Segment Start: Data to process
/-! ### The statement -/

/-- Settles O57: the registers by what each does with a written word, the links by the trained and the failed case, transfers by the
order of a descriptor's checks, and the tables by what the commit register registers. -/
theorem host : Obligations.Host := by
  unfold Obligations.Host
  refine ⟨fun s c hc => ⟨?unprotected, ?reads, fun hu => ⟨?doorbells, fun v => ?writes⟩⟩, ?links, ?transfers, ?commit⟩
  case unprotected => exact fun hu tail off v i hi => exec_unprotected hu hi
  case reads =>
    intro off v hv hu
    rw [hostOp_readRegister hc hu, readVfRegister_of_mem hv]
    rfl
  case doorbells =>
    refine fun tail => ⟨fun h => ?_, fun h => ?_, fun h => ?_, fun h => ?_⟩
    · exact setsRings_of_hostRings hc hu (exec_cqDoorbell ..) (if_neg (Nat.not_le.mpr h))
    · exact setsRings_of_hostRings hc hu (exec_cqDoorbell ..) (if_pos h)
    · exact setsRings_of_hostRings hc hu (exec_xferDoorbell ..) (if_neg (Nat.not_le.mpr h))
    · exact setsRings_of_hostRings hc hu (exec_xferDoorbell ..) (if_pos h)
  case writes =>
    have writes {off r'} (h : writeVfRegister off v c.rings = r') := setsRings_vfRegisterWrite hc hu h
    have size := ringSizeOk_iff (v.toNat % 2 ^ 32)
    refine ⟨fun he hp => writes ?_, fun h => writes ?_, fun he hn => writes ?_, fun h => writes ?_, writes ?_, fun he hn => writes ?_,
      fun h => writes ?_, writes ?_, writes ?_, fun he hp => writes ?_, fun h => writes ?_, fun he hn => writes ?_, fun h => writes ?_,
      fun off ho => writes ?_⟩
    · exact (writeVfRegister_cqBase ..).trans (if_pos ⟨he, hp⟩)
    · exact (writeVfRegister_cqBase ..).trans (if_neg fun k => h.elim (· k.1) (· k.2))
    · exact (writeVfRegister_cqSize ..).trans (if_pos ⟨he, size.mpr hn⟩)
    · exact (writeVfRegister_cqSize ..).trans (if_neg fun k => h.elim (· k.1) (· (size.mp k.2)))
    · exact writeVfRegister_evBase ..
    · exact (writeVfRegister_evSize ..).trans (if_pos ⟨he, size.mpr hn⟩)
    · exact (writeVfRegister_evSize ..).trans (if_neg fun k => h.elim (· k.1) (· (size.mp k.2)))
    · exact writeVfRegister_evHead ..
    · exact writeVfRegister_braidTab ..
    · exact (writeVfRegister_xfBase ..).trans (if_pos ⟨he, hp⟩)
    · exact (writeVfRegister_xfBase ..).trans (if_neg fun k => h.elim (· k.1) (· k.2))
    · exact (writeVfRegister_xfSize ..).trans (if_pos ⟨he, size.mpr hn⟩)
    · exact (writeVfRegister_xfSize ..).trans (if_neg fun k => h.elim (· k.1) (· (size.mp k.2)))
    · exact writeVfRegister_other v c.rings ho
  case links =>
    refine fun s link gen width => ⟨exec_pcieLinkTrain_none, fun hl => ?_⟩
    by_cases h : gen < 5 ∨ width < 4
    · obtain ⟨t, he, hcur, hparked, hlinks, hdown⟩ := pcieLinkTrain_fails (s := s) hl h
      exact ⟨t, he, hcur, hparked, hlinks, fun hg hw => absurd h (by omega), fun _ => hdown⟩
    · obtain ⟨t, he, hcur, hparked, hlinks, hup⟩ := pcieLinkTrain_trains (s := s) hl (Nat.not_lt.mp fun k => h (.inl k))
        (Nat.not_lt.mp fun k => h (.inr k))
      exact ⟨t, he, hcur, hparked, hlinks, fun _ _ => hup, fun k => absurd k h⟩
  case transfers =>
    refine fun s c ok hc => ⟨exec_transferDescriptor_none hc, fun bs hn => ⟨exec_transferDescriptor_misaligned hc hn, fun hcpl => ?_⟩⟩
    have ends {t st} (hp : performTransfer s c bs ok = (t, st)) := exec_transferDescriptor hc hn hcpl hp
    refine ⟨fun h => ends (performTransfer_bad h), fun h4 hlo hhi => ⟨fun hd => ?toHost, fun hd => ?fromHost⟩⟩
    case toHost =>
      have good : ¬ BadTransfer bs := by unfold BadTransfer; omega
      have ha : transferAccess bs = .read := if_pos hd
      refine ⟨fun e he => ends (performTransfer_fault good (ha ▸ he)), fun rs hr => ⟨fun hok => ?_, fun hok => ?_⟩⟩
      · exact ends (hok ▸ performTransfer_refused good (ha ▸ hr))
      · obtain ⟨m, hm, hp⟩ := performTransfer_toHost good hd hr
        exact ⟨m, hm, ends (hok ▸ hp)⟩
    case fromHost =>
      have good : ¬ BadTransfer bs := by unfold BadTransfer; omega
      have ha : transferAccess bs = .write := if_neg (by omega)
      refine ⟨fun e he => ends (performTransfer_fault good (ha ▸ he)), fun rs hr => ⟨fun hok => ?_, fun hok => ?_⟩⟩
      · exact ends (hok ▸ performTransfer_refused good (ha ▸ hr))
      · exact ends (hok ▸ performTransfer_fromHost good hd hr)
  case commit =>
    refine fun s c v hc => ⟨exec_braidCommit_ignored hc, ?_⟩
    rintro rfl hu bs hb
    exact braidCommit_registers hc hu hb

end Sys2Proof.Machine
end
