-- ==== Sys2Proof/Machine/Transact.lean ====
section
/-! DEFINITION. One transaction from a presented word (rule R12): decode, run, record; and what a word that is no instruction
ends in. -/

namespace Sys2Proof.Machine

open Sys2Proof

/-- What a presented word that decodes to no instruction ends in: a malformed image is the error MalformedHex of DEC (R105);
a too short image, an image of header 48 of another length and a reserved select code are refused (U5, U14). -/
def reject (e : DecodeError) (s : State) : Answer :=
  match e with
  | .malformedHex => raise .malformedHex s
  | .imageTooShort => refuse .imageTooShort
  | .sgtin96LengthNot96 => refuse .sgtin96LengthNot96
  | .reservedSelect => refuse .reservedSelect

/-- The response to a presented word. -/
def answer (w : Presented) (s : State) : Answer :=
  match decode w with
  | .ok i => exec i s
  | .error e => reject e s

/-- What the step adds around a response: the transaction goes to the trace. -/
def recorded (w : Presented) (a : Answer) : Answer :=
  match a with
  | .next t => .next (t.record w)
  | .fault f => .fault f
  | .refused r => .refused r

/-- R12: one request and the one response to it. -/
def transact (w : Presented) (s : State) : Answer := recorded w (answer w s)

end Sys2Proof.Machine
end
Segment End: Data to process
● **Problem to solve**
An exact repeat of all the entries above is required.

● **Reply to the exercise**
/-! ### The statement -/

/-- Settles O57: the registers by what each does with a written word, the links by the trained and the failed case, transfers by the
order of a descriptor's checks, and the tables by what the commit register registers. -/
theorem host : Obligations.Host := by
  unfold Obligations.Host
  refine ⟨fun s c hc => ⟨?unprotected, ?reads, fun hu => ⟨?doorbells, fun v => ?writes⟩⟩, ?links, ?transfers, ?commit⟩
  case unprotected => exact fun hu tail off v i hi => exec_unprotected hu hi
  case reads =>
    intro off v hv hu
    rw [hostOp_readRegister hc hu, readVfRegister_of_mem hv]
    rfl
  case doorbells =>
    refine fun tail => ⟨fun h => ?_, fun h => ?_, fun h => ?_, fun h => ?_⟩
    · exact setsRings_of_hostRings hc hu (exec_cqDoorbell ..) (if_neg (Nat.not_le.mpr h))
    · exact setsRings_of_hostRings hc hu (exec_cqDoorbell ..) (if_pos h)
    · exact setsRings_of_hostRings hc hu (exec_xferDoorbell ..) (if_neg (Nat.not_le.mpr h))
    · exact setsRings_of_hostRings hc hu (exec_xferDoorbell ..) (if_pos h)
  case writes =>
    have writes {off r'} (h : writeVfRegister off v c.rings = r') := setsRings_vfRegisterWrite hc hu h
    have size := ringSizeOk_iff (v.toNat % 2 ^ 32)
    refine ⟨fun he hp => writes ?_, fun h => writes ?_, fun he hn => writes ?_, fun h => writes ?_, writes ?_, fun he hn => writes ?_,
      fun h => writes ?_, writes ?_, writes ?_, fun he hp => writes ?_, fun h => writes ?_, fun he hn => writes ?_, fun h => writes ?_,
      fun off ho => writes ?_⟩
    · exact (writeVfRegister_cqBase ..).trans (if_pos ⟨he, hp⟩)
    · exact (writeVfRegister_cqBase ..).trans (if_neg fun k => h.elim (· k.1) (· k.2))
    · exact (writeVfRegister_cqSize ..).trans (if_pos ⟨he, size.mpr hn⟩)
    · exact (writeVfRegister_cqSize ..).trans (if_neg fun k => h.elim (· k.1) (· (size.mp k.2)))
    · exact writeVfRegister_evBase ..
    · exact (writeVfRegister_evSize ..).trans (if_pos ⟨he, size.mpr hn⟩)
    · exact (writeVfRegister_evSize ..).trans (if_neg fun k => h.elim (· k.1) (· (size.mp k.2)))
    · exact writeVfRegister_evHead ..
    · exact writeVfRegister_braidTab ..
    · exact (writeVfRegister_xfBase ..).trans (if_pos ⟨he, hp⟩)
    · exact (writeVfRegister_xfBase ..).trans (if_neg fun k => h.elim (· k.1) (· k.2))
    · exact (writeVfRegister_xfSize ..).trans (if_pos ⟨he, size.mpr hn⟩)
    · exact (writeVfRegister_xfSize ..).trans (if_neg fun k => h.elim (· k.1) (· (size.mp k.2)))
    · exact writeVfRegister_other v c.rings ho
  case links =>
    refine fun s link gen width => ⟨exec_pcieLinkTrain_none, fun hl => ?_⟩
    by_cases h : gen < 5 ∨ width < 4
    · obtain ⟨t, he, hcur, hparked, hlinks, hdown⟩ := pcieLinkTrain_fails (s := s) hl h
      exact ⟨t, he, hcur, hparked, hlinks, fun hg hw => absurd h (by omega), fun _ => hdown⟩
    · obtain ⟨t, he, hcur, hparked, hlinks, hup⟩ := pcieLinkTrain_trains (s := s) hl (Nat.not_lt.mp fun k => h (.inl k))
        (Nat.not_lt.mp fun k => h (.inr k))
      exact ⟨t, he, hcur, hparked, hlinks, fun _ _ => hup, fun k => absurd k h⟩
  case transfers =>
    refine fun s c ok hc => ⟨exec_transferDescriptor_none hc, fun bs hn => ⟨exec_transferDescriptor_misaligned hc hn, fun hcpl => ?_⟩⟩
    have ends {t st} (hp : performTransfer s c bs ok = (t, st)) := exec_transferDescriptor hc hn hcpl hp
    refine ⟨fun h => ends (performTransfer_bad h), fun h4 hlo hhi => ⟨fun hd => ?toHost, fun hd => ?fromHost⟩⟩
    case toHost =>
      have good : ¬ BadTransfer bs := by unfold BadTransfer; omega
      have ha : transferAccess bs = .read := if_pos hd
      refine ⟨fun e he => ends (performTransfer_fault good (ha ▸ he)), fun rs hr => ⟨fun hok => ?_, fun hok => ?_⟩⟩
      · exact ends (hok ▸ performTransfer_refused good (ha ▸ hr))
      · obtain ⟨m, hm, hp⟩ := performTransfer_toHost good hd hr
        exact ⟨m, hm, ends (hok ▸ hp)⟩
    case fromHost =>
      have good : ¬ BadTransfer bs := by unfold BadTransfer; omega
      have ha : transferAccess bs = .write := if_neg (by omega)
      refine ⟨fun e he => ends (performTransfer_fault good (ha ▸ he)), fun rs hr => ⟨fun hok => ?_, fun hok => ?_⟩⟩
      · exact ends (hok ▸ performTransfer_refused good (ha ▸ hr))
      · exact ends (hok ▸ performTransfer_fromHost good hd hr)
  case commit =>
    refine fun s c v hc => ⟨exec_braidCommit_ignored hc, ?_⟩
    rintro rfl hu bs hb
    exact braidCommit_registers hc hu hb

end Sys2Proof.Machine
end
-- ==== Sys2Proof/Machine/Transact.lean ====
section
/-! DEFINITION. One transaction from a presented word (rule R12): decode, run, record; and what a word that is no instruction
ends in. -/

namespace Sys2Proof.Machine

open Sys2Proof

/-- What a presented word that decodes to no instruction ends in: a malformed image is the error MalformedHex of DEC (R105);
a too short image, an image of header 48 of another length and a reserved select code are refused (U5, U14). -/
def reject (e : DecodeError) (s : State) : Answer :=
  match e with
  | .malformedHex => raise .malformedHex s
  | .imageTooShort => refuse .imageTooShort
  | .sgtin96LengthNot96 => refuse .sgtin96LengthNot96
  | .reservedSelect => refuse .reservedSelect

/-- The response to a presented word. -/
def answer (w : Presented) (s : State) : Answer :=
  match decode w with
  | .ok i => exec i s
  | .error e => reject e s

/-- What the step adds around a response: the transaction goes to the trace. -/
def recorded (w : Presented) (a : Answer) : Answer :=
  match a with
  | .next t => .next (t.record w)
  | .fault f => .fault f
  | .refused r => .refused r

/-- R12: one request and the one response to it. -/
def transact (w : Presented) (s : State) : Answer := recorded w (answer w s)

end Sys2Proof.Machine
end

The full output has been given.